How DataLoader Simplifies Deep JSON Hydration
DataLoader, a utility that batches data requests to avoid the N+1 problem, is often used in with GraphQL. But it can be useful even when you're not using GraphQL.
The problem and the naive solution
Imagine you have a large JSON document like the following:
[ { "id": "post-1", "title": "Getting Started with DataLoader", "authorId": "user-123", "comments": [ { "id": "comment-1", "text": "Great article!", "authorId": "user-456" }, { "id": "comment-2", "text": "Thanks for sharing", "authorId": "user-789" } ] }, { "id": "post-2", "title": "Advanced Batching Techniques", "authorId": "user-456", "comments": [ { "id": "comment-3", "text": "Helpful!", "authorId": "user-123" } ] }]To fully hydrate this JSON, you need to transform the authorIds into
full User objects, which are stored in a database. You might call a
function to fetch a user by their id:
getUserById(id: string): Promise<User>which might execute the following SQL:
SELECT * FROM users WHERE id = $1;You may be tempted to use this function in the following way:
const hydratedPosts = await Promise.all( posts.map(async (post) => { const authorPromise = getUserById(post.authorId); const commentAuthorPromises = post.comments.map((c) => getUserById(c.authorId), ); const [postAuthor, commentAuthors] = await Promise.all([ authorPromise, Promise.all(commentAuthorPromises), ]);
return { ...post, author: postAuthor, comments: post.comments.map((comment, idx) => ({ ...comment, author: commentAuthors[idx], })), }; }),);Unfortunately, this approach doesn't scale.
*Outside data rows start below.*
/-! ## Items on PIN (R392–R396) -/

/-- The unit numbered k of a plane page as programmed; a page with no such unit reads as a free value. -/
def mediaUnit (d b p k : Nat) (s : State) : BitVec 256 × State :=
  match (mget [] s.piers.data (pageNumber d b p))[k]? with
  | some u => (u, s)
  | none => drawBits s

/-- Several units of a plane page. -/
def mediaUnits (d b p : Nat) : List Nat → State → List (BitVec 256) × State
  | [], s => ([], s)
  | k :: ks, s =>
    let (u, s) := mediaUnit d b p k s
    let (us, s) := mediaUnits d b p ks s
    (u :: us, s)

/-- The units of an item cross to CORE through their channel's queue (R158, R395), and reach a spindle's PIN; a faulted spindle discards them
(R131). `slot` is the slot entry whose work pushes them (R88). -/
def toPin (c slot n : Nat) (f : BitVec 256 → PinUnit) (us : List (BitVec 256)) (s : State) : State :=
  let (us, s) := pushUnits 1 c slot 0 us s
  if (spn s n).state = 3 then s else modSpn n (fun x => { x with pin := x.pin ++ us.map f }) s

/-- Add units of one item to a spindle's PIN. -/
def deliver (c slot n owner cipher item : Nat) (outcome : Bool) (us : List (BitVec 256)) (s : State) : State :=
  toPin c slot n (fun u => { data := u, outcome := outcome, owner := owner, cipher := cipher, item := item }) us s

/-- The number of a read's item: the items of the reads that the keystone posted are kept until it has dealt with them (R82, R392); any other is
numbered 0. -/
def keepItem (d : DieDesc) (code : Nat) (s : State) : Nat × State :=
  if (d.job.isSome || d.recon.isSome) && (spn s d.spindle).state ≠ 3 then
    (s.piers.nextId, modPiers (fun u => { u with items := u.items ++ [{ ident := u.nextId, desc := d, code := code }], nextId := u.nextId + 1 }) s)
  else (0, s)

/-- The media status of a pier's status code (R394). -/
def mediaStatus (code : Nat) : Nat := if code ≤ 2 then 0 else if code = 3 then 1 else if code = 4 then 2 else if code = 5 then 3 else 5

/-- A raw diagnostic read is answered with its media status (R337); a refused one records event 0x0946. -/
def rawAnswer (d : DieDesc) (st : Nat) (s : State) : State :=
  let s := modMedia (fun u => { u with rawDone := mset none d.tag.toNat (some st) u.rawDone }) s
  if st < 2 then s else event 0x0946 [w32 (d.die / 16), w32 (d.die % 16), w32 d.block, w32 st] s

/-- The item of a read reaches PIN of its delivery spindle (R392–R395); a raw diagnostic read is answered (R337). -/
def deliverRead (b : Booking) (code cipher : Nat) (us : List (BitVec 256)) (s : State) : State :=
  let s := if b.desc.fn = 4 then rawAnswer b.desc (mediaStatus code) s else s
  let (k, s) := keepItem b.desc code s
  deliver (b.desc.die / 16) b.entry b.desc.spindle b.desc.owner cipher k false us s

/-- The full item of a read (R392): data units, metadata units where flag bit 1 asks for them, the record unit and the
status unit. -/
def readItem (d : DieDesc) (code retry errs : Nat) (s : State) : List (BitVec 256) × State :=
  let first := (d.cws.setWidth 2).toNat
  let n := descCount d
  let cws := (List.range n).map (first + ·)
  let (data, s) := mediaUnits d.die d.block d.page ((cws.map (fun c => (List.range 128).map (130 * c + ·))).flatten) s
  let (meta_, s) := if bit d.flags 1 then
      mediaUnits d.die d.block d.page ((cws.map (fun c => [130 * c + 128, 130 * c + 129])).flatten) s else ([], s)
  let (rec_, s) := mediaUnit d.die d.block d.page 520 s
  let recs := ((rec_ >>> (64 * first)) &&& (BitVec.ofNat 256 (2 ^ (64 * n) - 1)))
  (data ++ meta_ ++ [recs, statusUnit d.tag code n retry 0 d.die d.block d.page errs], s)

/-- A status-only item of a read (R392). -/
def statusItem (d : DieDesc) (code errs : Nat) : List (BitVec 256) :=
  [statusUnit d.tag code 0 0 0 d.die d.block d.page errs]

/-- The cipher entry of a booking's place. -/
def placeCipher (_s : State) (b : Booking) : Nat := if b.prec.cipher = 0xFFFF then 0xFFFF else slotKey b.prec.cipher b.i b.o

/-! ## Reads of a window (R45, R70, R394, R400–R403) -/

/-- The code that answers a read without touching the die (R394): 5 lost, 4 erase in flight or suspended on the block
unit, 6 program in flight or suspended on the word line. -/
def refusal (s : State) (d : DieDesc) : Option Nat :=
  if isLost s d.die then some 5
  else
    match (dieOf s d.die).op with
    | none => none
    | some o =>
      if o.desc.block ≠ d.block then none
      else if o.desc.fn = 2 then some 4
      else if o.desc.fn = 1 && o.desc.page = d.page / (if bit d.flags 0 then 6 else 24) then some 6
      else none

/-- The bookings on a die whose window has begun and whose sense has not ended. -/
def openBookings (s : State) (d : Nat) : List Booking :=
  s.piers.booked.filter (fun b => b.desc.die = d && b.at_ ≤ s.reel.core && !b.sensed)

/-- The posted reads of a die's window that wait to be issued (R45). -/
def toIssue (s : State) (d : Nat) : List Booking := (openBookings s d).filter (fun b => !b.issued)

/-- Mark the bookings of a die whose window has begun as issued (R45). -/
def issueReads (d : Nat) (s : State) : State :=
  let bs := s.piers.booked.map (fun b => if b.desc.die = d && b.at_ ≤ s.reel.core then { b with issued := true } else b)
  (modPiers (fun u => { u with booked := bs }) s)

/-- Re-post every read of a die whose window has begun and that is not issued, or all of them (R70). -/
def repostOpen (d : Nat) (all : Bool) (s : State) : State :=
  ((openBookings s d).filter (fun b => all || !b.issued)).foldl (fun s b => repostRead b s) s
While the queries can run
in parallel, you're still making a separate database call for each
authorId in the JSON, which can overload the database :
SELECT * FROM users WHERE id = 'user-123';SELECT * FROM users WHERE id = 'user-456';SELECT * FROM users WHERE id = 'user-789';SELECT * FROM users WHERE id = 'user-456'; -- Note this also makes duplicate queriesSELECT * FROM users WHERE id = 'user-123';With 100 posts and 10 comments per post, you'd make 1,100 separate database calls. That's the N+1 problem in action — far too many queries.
The solution
Instead of calling getUserById for each id, batch requests with a
function that accepts multiple ids:
getUsersByIds(ids: string[]): Promise<User[]>and executes only one SQL statement:
SELECT * FROM users WHERE ID IN (123, 456, 789);You can batch the ids together without DataLoader easily enough to prevent this problem:
const userIds = new Set<string>();
for (const post of posts) { userIds.add(post.authorId); for (const c of post.comments) userIds.add(c.authorId);}
const users = await getUsersByIds(userIds);const userMap = new Map(users.map((u) => [u.id, u]));
const hydratedPosts = posts.map((post) => ({ ...post, author: userMap.get(post.authorId), comments: post.comments.map((c) => ({ ...c, author: userMap.get(c.authorId), })),}));But sometimes I find that iterating through a large JSON structure to collect all the ids upfront can be too cumbersome. I want to write code that stays close to the naive, straightforward approach, but without introducing the N+1 problem.
With DataLoader, this is possible. You just need to write a batch loading function first:
// First, create your batch loading function:const userLoader = new DataLoader(async (ids) => getUsersByIds(userIds),);
// Now you can write code very similar to the naive approach.const hydratedPosts = await Promise.all( posts.map(async (post) => { const authorPromise = userLoader.load(post.authorId); const commentAuthorPromises = post.comments.map((c) => userLoader.load(c.authorId), ); const [postAuthor, commentAuthors] = await Promise.all([ authorPromise, Promise.all(commentAuthorPromises), ]);
return { ...post, author: postAuthor, comments: post.comments.map((c, idx) => ({ ...c, author: commentAuthors[idx], })), }; }),);DataLoader collects all the userLoader.load() calls that occur
within the same event loop tick and batches them together. It then
passes the entire batch of ids to your batch loading function, which
makes a single database query via getUsersByIds(). This gives you
the performance benefits of batching while keeping your code simple
and readable.
Although in this example we used DataLoader for a single code block,
DataLoader also shines when multiple parts of your application need
the same data. As long as .load() calls occur within the same event
loop tick, DataLoader batches them together automatically — giving you
efficient queries without coordinating between different modules.
Conclusion
DataLoader is a simple way to solve the N+1 problem, and you don't need GraphQL to use it. By batching requests automatically within a single event loop tick, it lets you write clean, straightforward code without manually collecting IDs or coordinating queries.
It works just as well for deeply nested JSON, relational data, or any
data-heavy workflow. The next time you reach for getUserById() in a
loop, consider using DataLoader instead.